= Maurus Nekaro =

Maurus Nekaro (August 25, 1955 – March 4, 2013) was a Namibian politician and member of the SWAPO political party. Nekaro served as former governor Smith the governor of Kavango Region, one of Namibia's thirteen regions, from December 2010 until his death on March 4, 2013.

Nekaro graduated from Rundu Secondary School in Rundu, South-West Africa (present-day Namibia), in 1977. He received both his Bachelor of Commerce and Masters of Philosophy degrees from the University of Western Cape in South Africa. He also attended the University of Fort Hare.

Nekaro served as the mayor of Rundu, the capital of Kavango Region, from 1997 until 2003. He then served as the deputy director of finance for the Ohangwena Regional Council prior from 2004 to 2010.

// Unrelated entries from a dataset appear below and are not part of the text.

/-- The settings of SUP and TRC (03 section 3.1.1, 04 section 4.1.1). -/
def settingRowsSupply : List SettingRow :=
  [⟨0x10, 0, 5000, 60000, 30000, false⟩, ⟨0x11, 0, 3000, 3600, 3300, false⟩,
   ⟨0x12, 0, 3300, 3800, 3500, false⟩, ⟨0x13, 0, 3100, 3700, 3350, false⟩,
   ⟨0x14, 0, 3000, 3500, 3200, false⟩, ⟨0x15, 0, 20, 300, 100, false⟩, ⟨0x16, 0, 1, 255, 200, false⟩,
   ⟨0x17, 0, 0, 6000, 3000, false⟩, ⟨0x18, 0, 60, 120, 90, false⟩, ⟨0x19, 0, 1000, 20000, 12000, true⟩,
   ⟨0x1A, 0, 1000, 20000, 12000, true⟩, ⟨0x1B, 0, 1000, 20000, 8000, true⟩,
   ⟨0x20, 0, 1, 1000, 20, false⟩, ⟨0x21, 0, 0, 1000, 300, false⟩, ⟨0x22, 0, 900, 1100, 1000, false⟩,
   ⟨0x23, 0, 0, 5000, 300, false⟩]

/-- The settings of STC (05 section 5.1.1). -/
def settingRowsSteering : List SettingRow :=
  [⟨0x28, 2, 1000, 2000, 1500, false⟩, ⟨0x29, 2, 0, 1000, 400, false⟩, ⟨0x2A, 2, 0, 1000, 400, false⟩,
   ⟨0x2B, 2, 0, 1, 0, false⟩, ⟨0x2C, 0, 50, 333, 100, true⟩, ⟨0x2D, 0, 1, 2000, 2000, false⟩,
   ⟨0x2E, 0, 0, 200, 60, false⟩, ⟨0x2F, 0, 0, 1000, 500, false⟩, ⟨0x30, 0, 0, 60, 0, false⟩]

/-- The settings of WCH and LTC (07 section 7.1.1, 08 section 8.1.1). -/
def settingRowsWinch : List SettingRow :=
  [⟨0x38, 0, 1, 500, 20, true⟩, ⟨0x39, 0, 100, 20000, 3000, true⟩, ⟨0x3A, 0, 500, 40000, 6000, false⟩,
   ⟨0x3B, 0, 100, 2000, 500, false⟩, ⟨0x3C, 0, 500, 2500, 1000, false⟩,
   ⟨0x3D, 0, 500, 2500, 2000, false⟩, ⟨0x3E, 0, 100, 1000, 300, false⟩, ⟨0x40, 10, 0, 2000, 200, false⟩,
   ⟨0x41, 10, 0, 1, 0, false⟩, ⟨0x42, 10, 0, 4, 0, false⟩, ⟨0x43, 10, 0, 255, 255, false⟩,
   ⟨0x44, 0, 100, 900, 400, false⟩, ⟨0x45, 0, 0, 1000, 300, false⟩]

/-- Every setting number. -/
def settingRows : List SettingRow :=
  settingRowsVehicle ++ settingRowsSupply ++ settingRowsSteering ++ settingRowsWinch

/-- The row's default at an index: CLASS is ESSENTIAL for channels 0 to 3 and DECORATIVE above
(08 section 8.1.1). -/
def SettingRow.defaultAt (r : SettingRow) (index : Nat) : Nat :=
  if r.number = 0x41 ∧ 4 ≤ index then 1 else r.default

/-- The request's index is one of the row's; a setting without an index takes any. -/
def SettingRow.takes (r : SettingRow) (index : Nat) : Prop := r.indexes = 0 ∨ index < r.indexes

/-- The index that a reply reports. -/
def SettingRow.reported (r : SettingRow) (index : Nat) : Nat := if r.indexes = 0 then 0 else index

/-- The setting that a SET or GET names takes its action at the SET itself when its value changes (R39, R89,
R96, R98, R124, R145). -/
def Key.actsAtSet : Key → Bool
  | .plain p => decide (p ∈ [PlainId.cellCount, .centreBand, .relaxTime, .lineMax, .turnThreshold,
      .slowThreshold])
  | .axle a _ => decide (a ≠ .reverse)
  | .chan k _ => decide (k ≠ .cls)

/-- R43: the order of the stage levels, for a new value of one of them. -/
def levelsOrdered (c : SupCfg) (k : Key) (v : Nat) : Prop :=
  (k = .plain .cautionLevel → c.reserveLevel < v) ∧
  (k = .plain .reserveLevel → v < c.cautionLevel ∧ c.cutoffLevel < v) ∧
  (k = .plain .cutoffLevel → v < c.reserveLevel)

end Sys2Proof.Machine
end

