/-- 03 sections 3.5 to 3.7: the allocation that SUP makes at a completion, for every state that SUP finds: the
demands that the consumers have published, the classes A, B, C and D served in this order (in full, or each
member its share of what is left), the duty caps with the 500 limits of RESERVE and of a derated bridge, the
derate flags and the budget caps. BlocksActInSomeOrder ties it to the command. -/
def Obligations.AllocationFollowsClasses : Prop :=
  ∀ s : State,
    let t := supplyCompletion s
    let a := t.sup.alloc
    let rated := s.cfg.sup.rated
    let essential (k : Chan) : Prop := s.cfg.ltc.chan[k].cls = .essential
    let ess := allChans.filter fun k => decide (s.cfg.ltc.chan[k].cls = .essential)
    let dec := allChans.filter fun k => !decide (s.cfg.ltc.chan[k].cls = .essential)
    let bridges (v : PerBridge Nat) : Nat := v.front + v.rear + v.winch
    let totalB := (ess.map fun k => a.demand.light[k]).sum
    let totalC := bridges a.demand.bridge
    let totalD := (dec.map fun k => a.demand.light[k]).sum
    let leftB := a.ceiling - a.grant.servo
    let leftC := leftB - (ess.map fun k => a.grant.light[k]).sum
    let leftD := leftC - bridges a.grant.bridge
    let share (left total demand : Nat) : Nat := if total ≤ left then demand else left * demand / total
    let temp : Bridge → Int := fun b => match b with
      | .front => s.scn.results.temp.front
      | .rear => s.scn.results.temp.rear
      | .winch => s.scn.results.temp.winch
    a.demand.servo = (if s.stc.out = .pulsing ∨ s.stc.out = .held then s.cfg.sup.servoReserve else 0) ∧
    (∀ k : Chan, a.demand.light[k] = (s.chan k).demand) ∧
    a.demand.bridge.front = s.trc.target.front.natAbs * rated.front / 1000 ∧
    a.demand.bridge.rear = s.trc.target.rear.natAbs * rated.rear / 1000 ∧
    a.demand.bridge.winch = (if s.wch.state = .runningPowered then
        (s.wch.step.map fun h => h.step.speed * rated.winch / 1000).getD 0
      else 0) ∧
    a.grant.servo = share a.ceiling a.demand.servo a.demand.servo ∧
    (∀ k : Chan, a.grant.light[k] = if essential k then share leftB totalB a.demand.light[k]
      else share leftD totalD a.demand.light[k]) ∧
    (∀ b : Bridge, a.grant.bridge.get b = share leftC totalC (a.demand.bridge.get b)) ∧
    a.unassigned = leftD - (dec.map fun k => a.grant.light[k]).sum ∧
    (∀ b : Bridge, a.derate.get b = if s.sup.alloc.derate.get b = true
      then decide (¬ temp b < (s.cfg.sup.warnTemp : Int) - 10)
      else decide ((s.cfg.sup.warnTemp : Int) ≤ temp b)) ∧
    (∀ b : Bridge, a.dutyCap.get b =
      let budget := if totalC ≤ leftC then 1000 else min 1000 (a.grant.bridge.get b * 1000 / rated.get b)
      if t.sup.stage = .reserve ∨ a.derate.get b = true then min 500 budget else budget) ∧
    (∀ k : Chan, a.budgetCap[k] = if s.cfg.ltc.chan[k].rated = 0 then 255
      else if (if essential k then totalB ≤ leftB else totalD ≤ leftD) then 255
      else min 255 (a.grant.light[k] * 255 / s.cfg.ltc.chan[k].rated))
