-- ==== Sys2Proof/Laws/Scanner.lean ====
section
/-! SUPPORT. What each operation of the Scanner leaves alone, once for each, and what it can do. -/

namespace Sys2Proof.Machine

@[simp] theorem startScan_frame (s : State) :
    (startScan s).vsc = s.vsc ∧ (startScan s).sup = s.sup ∧ (startScan s).trc = s.trc ∧
    (startScan s).stc = s.stc ∧ (startScan s).pgc = s.pgc ∧ (startScan s).wch = s.wch ∧
    (startScan s).ltc = s.ltc ∧ (startScan s).lmx = s.lmx ∧ (startScan s).nq = s.nq ∧
    (startScan s).lnk = s.lnk ∧ (startScan s).cfg = s.cfg ∧ (startScan s).choice = s.choice ∧
    (startScan s).pending = s.pending := by
  simp [startScan]

@[simp] theorem endWaitOnZero_frame (s : State) :
    (endWaitOnZero s).vsc = s.vsc ∧ (endWaitOnZero s).sup = s.sup ∧ (endWaitOnZero s).trc = s.trc ∧
    (endWaitOnZero s).stc = s.stc ∧ (endWaitOnZero s).pgc = s.pgc ∧ (endWaitOnZero s).wch = s.wch ∧
    (endWaitOnZero s).ltc = s.ltc ∧ (endWaitOnZero s).lmx = s.lmx ∧ (endWaitOnZero s).nq = s.nq ∧
    (endWaitOnZero s).lnk = s.lnk ∧ (endWaitOnZero s).cfg = s.cfg ∧ (endWaitOnZero s).choice = s.choice ∧
    (endWaitOnZero s).pending = s.pending := by
  refine ⟨?_, ?_, ?_, ?_, ?_, ?_, ?_, ?_, ?_, ?_, ?_, ?_, ?_⟩ <;> (unfold endWaitOnZero; (repeat' split) <;> simp)

@[simp] theorem startWatchExpired_frame (s : State) :
    (startWatchExpired s).vsc = s.vsc ∧ (startWatchExpired s).sup = s.sup ∧
    (startWatchExpired s).trc = s.trc ∧ (startWatchExpired s).stc = s.stc ∧
    (startWatchExpired s).pgc = s.pgc ∧ (startWatchExpired s).wch = s.wch ∧
    (startWatchExpired s).ltc = s.ltc ∧ (startWatchExpired s).lmx = s.lmx ∧ (startWatchExpired s).nq = s.nq ∧
    (startWatchExpired s).lnk = s.lnk ∧ (startWatchExpired s).cfg = s.cfg ∧
    (startWatchExpired s).choice = s.choice ∧ (startWatchExpired s).pending = s.pending := by
  simp [startWatchExpired]

@[simp] theorem scanContinuous_frame (s : State) :
    (scanContinuous s).vsc = s.vsc ∧ (scanContinuous s).sup = s.sup ∧ (scanContinuous s).trc = s.trc ∧
    (scanContinuous s).stc = s.stc ∧ (scanContinuous s).pgc = s.pgc ∧ (scanContinuous s).wch = s.wch ∧
    (scanContinuous s).ltc = s.ltc ∧ (scanContinuous s).lmx = s.lmx ∧ (scanContinuous s).nq = s.nq ∧
    (scanContinuous s).lnk = s.lnk ∧ (scanContinuous s).cfg = s.cfg ∧ (scanContinuous s).choice = s.choice ∧
    (scanContinuous s).pending = s.pending := by
  simp [scanContinuous]

@[simp] theorem scanWatch_frame (s : State) :
    (scanWatch s).vsc = s.vsc ∧ (scanWatch s).sup = s.sup ∧ (scanWatch s).trc = s.trc ∧
    (scanWatch s).stc = s.stc ∧ (scanWatch s).pgc = s.pgc ∧ (scanWatch s).wch = s.wch ∧
    (scanWatch s).ltc = s.ltc ∧ (scanWatch s).lmx = s.lmx ∧ (scanWatch s).nq = s.nq ∧
    (scanWatch s).lnk = s.lnk ∧ (scanWatch s).cfg = s.cfg ∧ (scanWatch s).choice = s.choice ∧
    (scanWatch s).pending = s.pending := by
  simp [scanWatch]

@[simp] theorem cellCountChanged_frame (s : State) :
    (cellCountChanged s).vsc = s.vsc ∧ (cellCountChanged s).sup = s.sup ∧ (cellCountChanged s).trc = s.trc ∧
    (cellCountChanged s).stc = s.stc ∧ (cellCountChanged s).pgc = s.pgc ∧ (cellCountChanged s).wch = s.wch ∧
    (cellCountChanged s).ltc = s.ltc ∧ (cellCountChanged s).lmx = s.lmx ∧ (cellCountChanged s).nq = s.nq ∧
    (cellCountChanged s).lnk = s.lnk ∧ (cellCountChanged s).cfg = s.cfg ∧
    (cellCountChanged s).choice = s.choice ∧ (cellCountChanged s).pending = s.pending := by
  simp [cellCountChanged]

@[simp] theorem publishScan_frame (c : Scan) (s : State) :
    (publishScan c s).vsc = s.vsc ∧ (publishScan c s).sup = s.sup ∧ (publishScan c s).trc = s.trc ∧
    (publishScan c s).stc = s.stc ∧ (publishScan c s).pgc = s.pgc ∧ (publishScan c s).wch = s.wch ∧
    (publishScan c s).ltc = s.ltc ∧ (publishScan c s).lmx = s.lmx ∧ (publishScan c s).nq = s.nq ∧
    (publishScan c s).lnk = s.lnk ∧ (publishScan c s).cfg = s.cfg ∧ (publishScan c s).choice = s.choice ∧
    (publishScan c s).pending = s.pending := by
  simp [publishScan]

@[simp] theorem watchCheck_frame (s : State) :
    (watchCheck s).vsc = s.vsc ∧ (watchCheck s).sup = s.sup ∧ (watchCheck s).trc = s.trc ∧
    (watchCheck s).stc = s.stc ∧ (watchCheck s).wch = s.wch ∧ (watchCheck s).ltc = s.ltc ∧
    (watchCheck s).lmx = s.lmx ∧ (watchCheck s).lnk = s.lnk ∧ (watchCheck s).cfg = s.cfg ∧
    (watchCheck s).choice = s.choice ∧ (watchCheck s).pending = s.pending ∧
    (watchCheck s).pgc.store = s.pgc.store := by
  refine ⟨?_, ?_, ?_, ?_, ?_, ?_, ?_, ?_, ?_, ?_, ?_, ?_⟩ <;> (unfold watchCheck; dsimp only; (repeat' split) <;> simp_all)

@[simp] theorem afterScan_frame (kind : ScanMode) (s : State) :
    (afterScan kind s).vsc = s.vsc ∧ (afterScan kind s).sup = s.sup ∧ (afterScan kind s).trc = s.trc ∧
    (afterScan kind s).stc = s.stc ∧ (afterScan kind s).wch = s.wch ∧ (afterScan kind s).ltc = s.ltc ∧
    (afterScan kind s).lmx = s.lmx ∧ (afterScan kind s).lnk = s.lnk ∧ (afterScan kind s).cfg = s.cfg ∧
    (afterScan kind s).choice = s.choice ∧ (afterScan kind s).pending = s.pending ∧
    (afterScan kind s).pgc.store = s.pgc.store := by
  refine ⟨?_, ?_, ?_, ?_, ?_, ?_, ?_, ?_, ?_, ?_, ?_, ?_⟩ <;> (unfold afterScan; (repeat' split) <;> simp)

@[simp] theorem scanComplete_frame (c : Scan) (s : State) :
    (scanComplete c s).vsc = s.vsc ∧ (scanComplete c s).sup = s.sup ∧ (scanComplete c s).trc = s.trc ∧
    (scanComplete c s).stc = s.stc ∧ (scanComplete c s).wch = s.wch ∧ (scanComplete c s).ltc = s.ltc ∧
    (scanComplete c s).lmx = s.lmx ∧ (scanComplete c s).lnk = s.lnk ∧ (scanComplete c s).cfg = s.cfg ∧
    (scanComplete c s).choice = s.choice ∧ (scanComplete c s).pending = s.pending ∧
    (scanComplete c s).pgc.store = s.pgc.store := by
  simp [scanComplete]

end Sys2Proof.Machine
end

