/-- R152: one channel after the tests of every channel's overlay. -/
theorem chan_overlayTests (c : Chan) (s : State) : (overlayTests s).chan c = overlayChannel s c := by
  simp [overlayTests, State.chan]

/-- R156: one channel after the cut to its caps. -/
theorem chan_cutLights (c : Chan) (s : State) :
    (cutLights s).chan c = { s.chan c with applied := min (s.chan c).applied (s.lightCap c) } := by
  simp [cutLights, State.chan]

/-- R75, R79: a duty brought down to a cap lies within it. -/
theorem limitTo_le (cap : Nat) (d : Int) : (limitTo cap d).natAbs ≤ cap := by
  unfold limitTo
  split
  · assumption
  · split <;> omega

/-- R79: a cut changes one axle's applied duty, limiter and mode, if that axle lies above its cap. -/
theorem cutAxle_applied (x y : Axle) (cap : Nat) (why : Limiter) (s : State) :
    (cutAxle x cap why s).trc.applied.get y =
      if y = x then limitTo cap (s.trc.applied.get x) else s.trc.applied.get y := by
  unfold cutAxle
  split
  · simp only [State.modTrc_trc, PerAxle.get_put]
  · rename_i h
    split
    · subst_vars; simp [limitTo, Nat.le_of_not_lt h]
    · rfl

/-! ## Requests (10 R172, R173) -/

/-- The link with a frame taken in hand and the parser in HUNT. -/
def lnkOf (f : Frame) (l : Lnk) : Lnk := { l.hunting with inHand := some f }

/-- The code of a request kind names it. -/
@[simp] theorem kindOf_code (k : Kind) : kindOf k.code = some k := by cases k <;> decide

/-- A request kind's code leaves room for the reply's mark. -/
theorem code_lt (k : Kind) : k.code.toNat < 128 := by cases k <;> decide

/-- R172, R173: a request that finds no request in hand is handled at once by its owner, and the reply is
built from the owner's answer. -/
theorem frameArrives_free (k : Kind) (tag : Byte) (p : List Byte) (s : State) (h : s.lnk.inHand = none) :
    frameArrives ⟨k.code, tag, p⟩ s =
      let q := k.handle (s.modLnk (lnkOf ⟨k.code, tag, p⟩)) p
      { q.1 with lnk := { (s.lnk.hunting) with
          inHand := some ⟨k.code, tag, p⟩
          reply := some { kind := k.code + 0x80, tag := tag, outcome := q.2.outcome,
                          pending := q.1.pendingCount, overrun := s.lnk.overrun, fields := q.2.fields }
          overrun := false } } := by
  simp [frameArrives, h, Lnk.hunting, takeRequest, answerFrame, sendReply, replyTo, replyKind, code_lt,
    State.modLnk, lnkOf]

/-- R172: what a good frame can do: it is taken, held or lost. -/
theorem frameArrives_cases (f : Frame) (s : State) :
    (s.lnk.inHand = none ∧ frameArrives f s = takeRequest f (s.modLnk Lnk.hunting)) ∨
    (∃ g, s.lnk.inHand = some g ∧ s.lnk.holding = none ∧
      frameArrives f s = s.modLnk fun l => { l.hunting with holding := some f }) ∨
    (∃ g h, s.lnk.inHand = some g ∧ s.lnk.holding = some h ∧
      frameArrives f s = s.modLnk fun l => { l.hunting with overrun := true }) := by
  cases hi : s.lnk.inHand with
  | none => exact .inl ⟨rfl, by simp [frameArrives, hi, Lnk.hunting]⟩
  | some g =>
    cases hh : s.lnk.holding with
    | none => exact .inr (.inl ⟨g, rfl, rfl, by simp [frameArrives, hi, hh, Lnk.hunting]⟩)
    | some h => exact .inr (.inr ⟨g, h, rfl, rfl, by simp [frameArrives, hi, hh, Lnk.hunting]⟩)

/-- R172, R176: what the end of a reply can do: nothing without a request in hand, the soft reset after a
RESET, and the next request otherwise. -/
theorem replySent_cases (s : State) :
    (s.lnk.inHand = none ∧ replySent s = s) ∨
    (∃ f, s.lnk.inHand = some f ∧ f.resets = true ∧ replySent s = softReset s) ∨
    (∃ f, s.lnk.inHand = some f ∧ f.resets = false ∧ replySent s = nextRequest s) := by
  cases h : s.lnk.inHand with
  | none => exact .inl ⟨rfl, by simp [replySent, h]⟩
  | some f =>
    cases hr : f.resets with
    | true => exact .inr (.inl ⟨f, rfl, hr, by simp [replySent, h, hr]⟩)
    | false => exact .inr (.inr ⟨f, rfl, hr, by simp [replySent, h, hr]⟩)

/-! ## The operations with a free choice, and the relax expiry -/

/-- R179, log 33: an applied duty of 0 or above is sent as it is. -/
theorem dutyField_nonneg (d : Int) (h : 0 ≤ d) : dutyField d = u16 d.toNat := by simp [dutyField, h]

/-- R179, log 33: the two bytes of a duty below 0 are free. -/
theorem dutyField_neg (d : Int) (h : d < 0) : dutyField d = u16 (Config.negativeDuty d).toNat := by
  simp [dutyField, Int.not_le.mpr h]

/-- R150, log 37: the residual at a HALT is 0, where a frame that completes the step is due, or the figure of
the formula. -/
theorem haltedResidual_cases (due : Bool) (ch : Channel) :
    (due = true ∧ haltedResidual due ch = 0) ∨ haltedResidual due ch = lightResidual ch := by
  cases h : ch.step with
  | none => exact .inr (by simp [haltedResidual, lightResidual, h])
  | some r =>
    by_cases hd : r.step.fade + r.step.hold ≤ ch.frames + 1 ∧ due = true
    · exact .inl ⟨hd.2, by simp [haltedResidual, h, hd]⟩
    · exact .inr (by simp [haltedResidual, h, hd])

/-- R97: what a relax expiry can do: nothing, or the relaxing of pulsing outputs in ARMED. -/
theorem relaxExpiry_cases (s : State) :
    relaxExpiry s = s ∨
    (s.stc.relax.isSome = true ∧ s.vsc.op = .armed ∧ s.stc.out = .pulsing ∧
      relaxExpiry s = s.modStc fun t => { t with out := .relaxed, relax := none, output := t.target }) := by
  cases h : s.stc.relax with
  | none => exact .inl (by simp [relaxExpiry, h])
  | some n =>
    by_cases hr : s.vsc.op = .armed ∧ s.stc.out = .pulsing
    · exact .inr ⟨rfl, hr.1, hr.2, by simp [relaxExpiry, h, hr]⟩
    · exact .inl (by simp only [relaxExpiry, h, hr, if_false])

/-- R113, R115: a BUSY reply of a light unit carries its progress block. -/
theorem busyWith_light (s : State) (side : Side) (u : UnitNo) (h : u ≠ 0) :
    busyWith s side u = ⟨.busy, (s.unit u).progressBlock⟩ := by simp [busyWith, h]

/-- R143, log 44: a BUSY reply of the winch unit carries P on one side of its progress block. -/
theorem busyWith_winch (s : State) (side : Side) :
    (side = .before ∧ busyWith s side 0 = ⟨.busy, positionField s ++ (s.unit 0).progressBlock⟩) ∨
    (side = .after ∧ busyWith s side 0 = ⟨.busy, (s.unit 0).progressBlock ++ positionField s⟩) := by
  cases side with
  | before => exact .inl ⟨rfl, rfl⟩
  | after => exact .inr ⟨rfl, rfl⟩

In December 2010, Nekaro was appointed as the Governor of the northern Kavango Region by Namibian President Hifikepunye Pohamba.

Governor Maurus Nekaro became ill after attending the Mandume Day ceremony held at the Omhedi Palace in the Ohangwena Region, Namibia, on March 2, 2013. He was discovered unresponsive at the Monte Carlos Bed & Breakfast in Eenhana, where he was staying. He was driven to an Eenhana District Hospital by his driver, where he was pronounced dead early on March 4, 2013, at the age of 58. An autopsy conducted at Oshakati State Hospital preliminarily determined that he died from chronic high blood pressure. He was survived by his wife and seven children.